I learned a great deal in my brief time with him. I spent most of the time in his truck; we drove together, and the rest of the guys drove in a van. We talked about many things, but primarily spiritual matters. I would say Bernie’s a spiritual person, but to my way of thinking, we all are, and it’s just a matter of us finding our way towards each other.
For my money, the best show we did was one that, beforehand, I thought would be terrible: the Tin Angel, in Philadelphia. It was late in the tour, and I recall seeing Bernie walking up the stairs to the club lugging a bunch of guitars, and looking ready to kill. I thought, “Oh, this isn’t good.” In fact, I thought, this is over. David had to literally climb over his kit to get to it; the stage was that small. But: that small stage meant we could play more quietly, we could all hear perfectly, and suddenly we played like magic.

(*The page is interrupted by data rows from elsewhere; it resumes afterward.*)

/-- R258, R389: returning from the crown's handler with an action: the crown resumes at TEPC; the trap taken is replayed, or made
terminal, or the launch ends. -/
def State.trapReturn (s : State) (t action : Nat) : State :=
  let v := s.tile t
  let k := match v.grp with | some g => g.launch | none => 0
  let s1 := (s.setTile t { v with inH := false, inHTrap := none, held := none }).updCtx t 0 fun x => { x with
    pc := v.tepc, latch := match v.held with | some l => if l.pc = v.tepc then some l else none | none => none }
  match v.inHTrap with
  | none => s1
  | some p =>
    let c := bits p.tcause.toNat 13 8
    if bit p.tcause.toNat 24 && action = 0 then s1.replay t c
    else (s1.updCtx t c fun x => { x with park := 0 }).fatal t k
      (p.rec_ (match s.launchOf t with | some l => l.num | none => 0) (s.groupIdx t) t k)

/-! ## Registers and operands (R126, R127, R294) -/

/-- The value of a register that a read at cycle n returns: the newest fixed-latency result that has landed (R141). -/
def Reg.seen (r : Reg) (n : Nat) : Word :=
  match r.late.find? (fun p => decide (p.1 ≤ n)) with
  | some p => p.2
  | none => r.val
/-- Whether a read at cycle n is short (R141). -/
def Reg.isShort (r : Reg) (n : Nat) : Bool := match r.late with | p :: _ => decide (n < p.1) | [] => false
/-- Whether QMAP maps the message queues (R230). -/
def Ctx.mapped (x : Ctx) : Bool := x.qmap.toNat % 2 = 1
/-- Register r of a context. -/
def Ctx.reg (x : Ctx) (r : Nat) : Reg := x.x.getD r {}
/-- The context with register r replaced. -/
def Ctx.setReg (x : Ctx) (r : Nat) (v : Reg) : Ctx := { x with x := x.x.set r v }

/-- What reading a source register gives (R141, R294). -/
inductive Src | ok (v : Word) | illegal | empty | short (v : Word) | poison
  deriving DecidableEq, Repr

/-- Reading source register r at cycle n. -/
def Ctx.src (x : Ctx) (n r : Nat) : Src :=
  if r = 0 then .ok 0
  else if x.mapped && r = 30 then .illegal
  else if x.mapped && r = 31 then
    match x.rxq with
    | [] => .empty
    | f :: _ => if f.poison then .poison else .ok f.val
  else
    let g := x.reg r
    if g.st ≠ .full then .empty
    else if g.poison then .poison
    else if g.isShort n then .short (g.seen n)
    else .ok (g.seen n)

/-- The value a source carries, where it carries one. -/
def Src.value : Src → Word
  | .ok v => v
  | .short v => v
  | _ => 0

/-- The source is SHORT. -/
def Src.isShort : Src → Bool
  | .short _ => true
  | _ => false

/-- How one issue ends: complete, complete with a jump, complete with the context as the state says, a trap, a park with its progress and timer, not ready
after all, or issued and holding its context not ready until it is answered, where busyRx has read x31. -/
inductive Iss
  | done (s : State)
  | jump (s : State) (pc : Word)
  | ret (s : State)
  | trap (s : State) (cause : Nat) (addr : Word) (prog : Nat)
  | park (s : State) (k prog timer : Nat)
  | hold (s : State)
  | busy (s : State)
  | busyRx (s : State)

/-- The trap of a cause with no address. -/
def Iss.fail (s : State) (cause : Nat) : Iss := .trap s cause 0 0

/-- The number of contexts of the group on tile t (R88). -/
def State.ctxN (s : State) (t : Nat) : Nat := match s.launchOf t with | some l => l.r.ctx | none => 0

/-- The group a QDEST names (R379, R91): its die, cluster and tile roles together. -/
def State.qdestGroup (s : State) (t : Nat) (q : Nat) : Option Nat :=
  match s.launchOf t with
  | some l => l.roleGroup (bits q 20 19) (bits q 18 12) (bits q 11 6)
  | none => none

/-- R254, R363: a QDEST value that makes a write of x30 trap QUEUE. -/
def qdestBad (n q : Nat) : Bool :=
  bits q 63 40 ≠ 0 || bits q 31 30 ≠ 0 || bits q 23 21 ≠ 0 || (bit q 24 && (bits q 29 25 = 0 || bits q 29 25 > 29))
    || decide (n ≤ bits q 5 0)

/-- PARK 1: the context waits for register r (R111). -/
def parkOn (s : State) (t c r : Nat) : Iss := .park (s.updCtx t c fun x => { x with waitOn := r }) 1 0 0

/-- The destination half of the operand rules (R127, R230, R294): none when register d may be written now. -/
def State.dstStop (s : State) (t c d : Nat) : Option Iss :=
  let x := s.ctx t c
  if d = 0 then none
  else if x.mapped && d = 31 then some (.fail s causeIllegal)
  else if x.mapped && d = 30 then
    if qdestBad (s.ctxN t) x.qdest.toNat then some (.fail s causeQueue)
    else if (s.qdestGroup t x.qdest.toNat).isNone then some (.fail s causeRole)
    else if x.txPend.isSome || (x.reg 30).st = .pending then some (parkOn s t c 30)
    else none
  else if (x.reg d).st = .pending then some (parkOn s t c d)
  else none

/-- An issue that does not complete, because its context is not ready, parks, traps or waits to be answered, has taken no flit from the receive queue, which is
as it was: the flit leaves when the instruction completes (log 57). -/
def Iss.unread (t c : Nat) (q : List Flit) : Iss → Iss
  | .hold s => .hold (s.updCtx t c fun x => { x with rxq := q })
  | .park s k prog timer => .park (s.updCtx t c fun x => { x with rxq := q }) k prog timer
  | .trap s cause addr prog => .trap (s.updCtx t c fun x => { x with rxq := q }) cause addr prog
  | .busy s => .busyRx (s.updCtx t c fun x => { x with rxq := q })
  | i => i

/-- The operand rules of R294 over sources srcs and destinations dsts: in the order illegal use, empty source, pending
destination, short read under SCHK, poison. A read of x31 under QMAP takes one flit; a write of x30 is remembered as what sends (R230). -/
def withOps (s : State) (t c : Nat) (srcs dsts : List Nat) (k : List Word → State → Iss) : Iss :=
  let x := s.ctx t c
  let vs := srcs.map (x.src s.cyc)
  if vs.contains .illegal then .fail s causeIllegal
  else match dsts.findSome? (s.dstStop t c) with
    | some (.trap s' ca ad pr) => .trap s' ca ad pr
    | stop =>
      if vs.contains .empty then parkOn s t c ((srcs.find? fun r => x.src s.cyc r = .empty).getD 0)
      else match stop with
        | some i => i
        | none =>
          if x.schk && vs.any Src.isShort then .fail s causeStallShort
          else if vs.contains .poison then .fail s causePoison
          else
            let s := if x.mapped && dsts.contains 30 then s.updCtx t c fun x =>
                { x with sentBy := { insn := (match s.cur with | some u => u.insn | none => 0), pc := x.pc } } else s
            if x.mapped && srcs.contains 31 then
              (k (vs.map Src.value) (s.updCtx t c fun x => { x with rxq := x.rxq.tail })).unread t c x.rxq
            else k (vs.map Src.value) s

/-- A flit leaves for the context QDEST names (R230). It carries the generation QDEST gives; id is its place in program order. -/
def State.sendFlit (s : State) (t c : Nat) (v : Word) (poison : Bool) : State :=
  let x := s.ctx t c
  let q := x.qdest.toNat
  let f : Flit := { srcTile := t, srcCtx := c, fill := bit q 24, freg := bits q 29 25, gen := bits q 39 32, val := v, poison }
  match s.qdestGroup t q, (s.tile t).grp with
  | some d, some g =>
    let m : FlitMsg := { id := s.nextId, launch := g.launch, srcGroup := g.idx, dstGroup := d, dstCtx := bits q 5 0, f }
    (State.fresh { s with flits := s.flits ++ [m] }).updCtx t c fun x => { x with txPend := some f }
  | _, _ => s

/-- R126, R140, R230: the result v of latency lat lands in register d. x0 discards it; x30 under QMAP sends it. A result whose
latency is at most the issue spacing of 4 cycles is there for the context's next issue. -/
def State.setX (s : State) (t c d : Nat) (v : Word) (lat : Nat) : State :=
  if d = 0 then s
  else if (s.ctx t c).mapped && d = 30 then s.sendFlit t c v false
  else s.updCtx t c fun x =>
    let r := x.reg d
    if lat ≤ 4 then x.setReg d { r with val := v, st := .full, poison := false, dirty := true, late := [] }
    else x.setReg d { r with val := r.val, st := .full, poison := false, dirty := true, late := (s.cyc + lat, v) :: r.late }

/-- R126: register d awaits a variable-latency result. -/
def State.setPending (s : State) (t c d : Nat) : State :=
  if d = 0 then s else s.updCtx t c fun x =>
    let r := x.reg d
    x.setReg d { r with st := .pending, val := (match r.late with | p :: _ => p.2 | [] => r.val), late := [], dirty := true }

/-- Whether register d is open, remembered by an access that may end in a trap, which leaves the register as it was (R255). -/
def State.wasOpen (s : State) (t c d : Nat) : Bool := decide (((s.ctx t c).reg d).st = .open)
/-- R255: the destination of an instruction that traps after all is as it was. -/
def State.unPend (s : State) (t c d : Nat) (wasOpen : Bool) : State :=
  if d = 0 then s else s.updCtx t c fun x =>
    let r := x.reg d
    if r.st = .pending then x.setReg d { r with st := if wasOpen then .open else .full } else x

/-- A context woken in cycle n is ready from n + 1 (R109). -/
def Ctx.wake (x : Ctx) (n : Nat) : Ctx := { x with park := 0, readyAt := max x.readyAt (n + 1), swapNow := false }

/-- R127: a variable-latency result, a fill or a flit lands in register d, which becomes full; a context parked on an empty
register wakes. A result for x30 under QMAP leaves as a flit (R294). -/
def State.landX (s : State) (t c d : Nat) (v : Word) (poison : Bool) : State :=
  if d = 0 then s
  else
    let s := s.updCtx t c fun x =>
      let x := x.setReg d { val := v, st := .full, poison, dirty := true }
      if x.park = 1 ∧ x.waitOn = d then x.wake s.cyc else x
    if (s.ctx t c).mapped && d = 30 then s.sendFlit t c v poison else s

/-- FFL at cycle n: the flags set and those of fixed-latency results that have landed (R141, R156). -/
def Ctx.fflAt (x : Ctx) (n : Nat) : Byte := x.fflLate.foldl (fun f p => if p.1 ≤ n then f ||| p.2 else f) x.ffl

/-- R156: exception flags of the context are set, at once or when a fixed-latency result lands; its landing is kept where it raises none (R311). -/
def State.addFfl (s : State) (t c : Nat) (f : Byte) (lat : Nat) : State :=
  s.updCtx t c fun x =>
    if lat = 0 then { x with ffl := x.ffl ||| f }
    else { x with ffl := x.fflAt s.cyc, fflLate := x.fflLate.filter (fun p => decide (s.cyc < p.1)) ++ [(s.cyc + lat, f)] }

/-! ## The frame of an issue (R109, R111, R255, R284) -/

/-- Where a context goes on once a WAITW or WAITC at its pc has been issued again: past it, or where it had issued to meanwhile (R346). -/
def Ctx.onward (x : Ctx) : Word := match x.latch.bind (·.next) with | some p => p | none => x.pc + 4

/-- The context u has issued and is not ready until its instruction is answered. -/
def State.holdCtx (s : State) (u : Cur) (S : Nat) (takes : Bool) : State :=
  s.updCtx u.tile u.ctx fun x =>
    { x with busy := true, park := 0, readyAt := s.cyc + 4 * (1 + S)
             latch := some { insn := u.insn, pc := x.pc, takes, next := x.latch.bind (·.next), timer := (match x.latch with | some l => l.timer | none => 0) } }

/-- The end of an issue with stall count S by the context u. A context that is not ready after all has not issued in this cycle, and the tile's turn passes
on (R110). -/
def finish (S : Nat) (u : Cur) : Iss → State
  | .done s => s.updCtx u.tile u.ctx fun x =>
      { x with pc := x.pc + 4, latch := none, park := 0, readyAt := s.cyc + 4 * (1 + S) }
  | .jump s pc => s.updCtx u.tile u.ctx fun x =>
      { x with pc := pc, latch := none, park := 0, readyAt := s.cyc + 4 * (1 + S) }
  | .ret s => s.updCtx u.tile u.ctx fun x => { x with readyAt := s.cyc + 4 * (1 + S) }
  | .park s k prog timer => s.updCtx u.tile u.ctx fun x =>
      { x with park := k, parkedAt := s.cyc, readyAt := s.cyc + 4 * (1 + S), ckptStop := x.ckptStop || s.ckptWait u.tile
               latch := some { insn := u.insn, pc := x.pc, prog, timer, next := x.latch.bind (·.next) } }
  | .hold s => { (s.updCtx u.tile u.ctx fun x => { x with readyAt := s.cyc + 1 }) with issuedNow := s.issuedNow.filter fun t => decide (t ≠ u.tile) }
  | .busy s => s.holdCtx u S false
  | .busyRx s => s.holdCtx u S true
  | .trap s cause addr prog =>
      s.takeTrap u.tile u.ctx { cause, addr, prog, insn := u.insn, pc := (s.ctx u.tile u.ctx).pc }

/-- A context parks with reason k, its retry latch being l; while its group waits to migrate it counts as stopped (R111, R119). -/
def State.parkWith (s : State) (t c k : Nat) (l : Option Latch) : State :=
  s.updCtx t c fun x => { x with busy := false, park := k, parkedAt := s.cyc, latch := l, ckptStop := x.ckptStop || s.ckptWait t }

/-- The latched instruction of a context completes when its answer comes: the pc moves on and the context wakes. -/
def State.completeLatched (s : State) (t c : Nat) : State :=
  s.updCtx t c fun x =>
    if x.state = .slotted ∨ x.state = .cached then
      let takes := match x.latch with | some l => l.takes | none => false
      { (x.wake s.cyc) with
        pc := (match x.latch with | some l => l.next.getD (l.pc + 4) | none => x.pc + 4), latch := none, busy := false
        rxq := if takes then x.rxq.tail else x.rxq }
    else x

The next show was at Maxwell’s in Hoboken. The soundman told me to turn down my bass. I told him that I set my volume by how hard David played his kick drum. But he pointed to the overall sound starting to feed back. So, thinking about the show the night before, I suggested that he just turn us ALL down. “You mean pull down the master fader?” he asked, incredulous. But again, magic.
We’re still close, though we don’t talk a lot. But when we do, it’s like it always was. I want to leave this with a story about a minor debacle, and again, I learned from it.
On one of my trips to Nashville, we did a radio broadcast from a club. On one song, Bernie forgot his capo. No big deal, right? But I couldn’t hear myself, so I didn’t hear the disparity between Bernie and I until the song was half way done. I instantly dropped to play the song in the key he was playing in. But, to my mind, the damage was done — a very high profile gig, and I was playing it a whole step away from him. Good god.
When my daughter Claire was learning to play piano, I would occasionally remind her of that tale when she was nervous before recitals. No matter how pulled together you think you are, shit happens.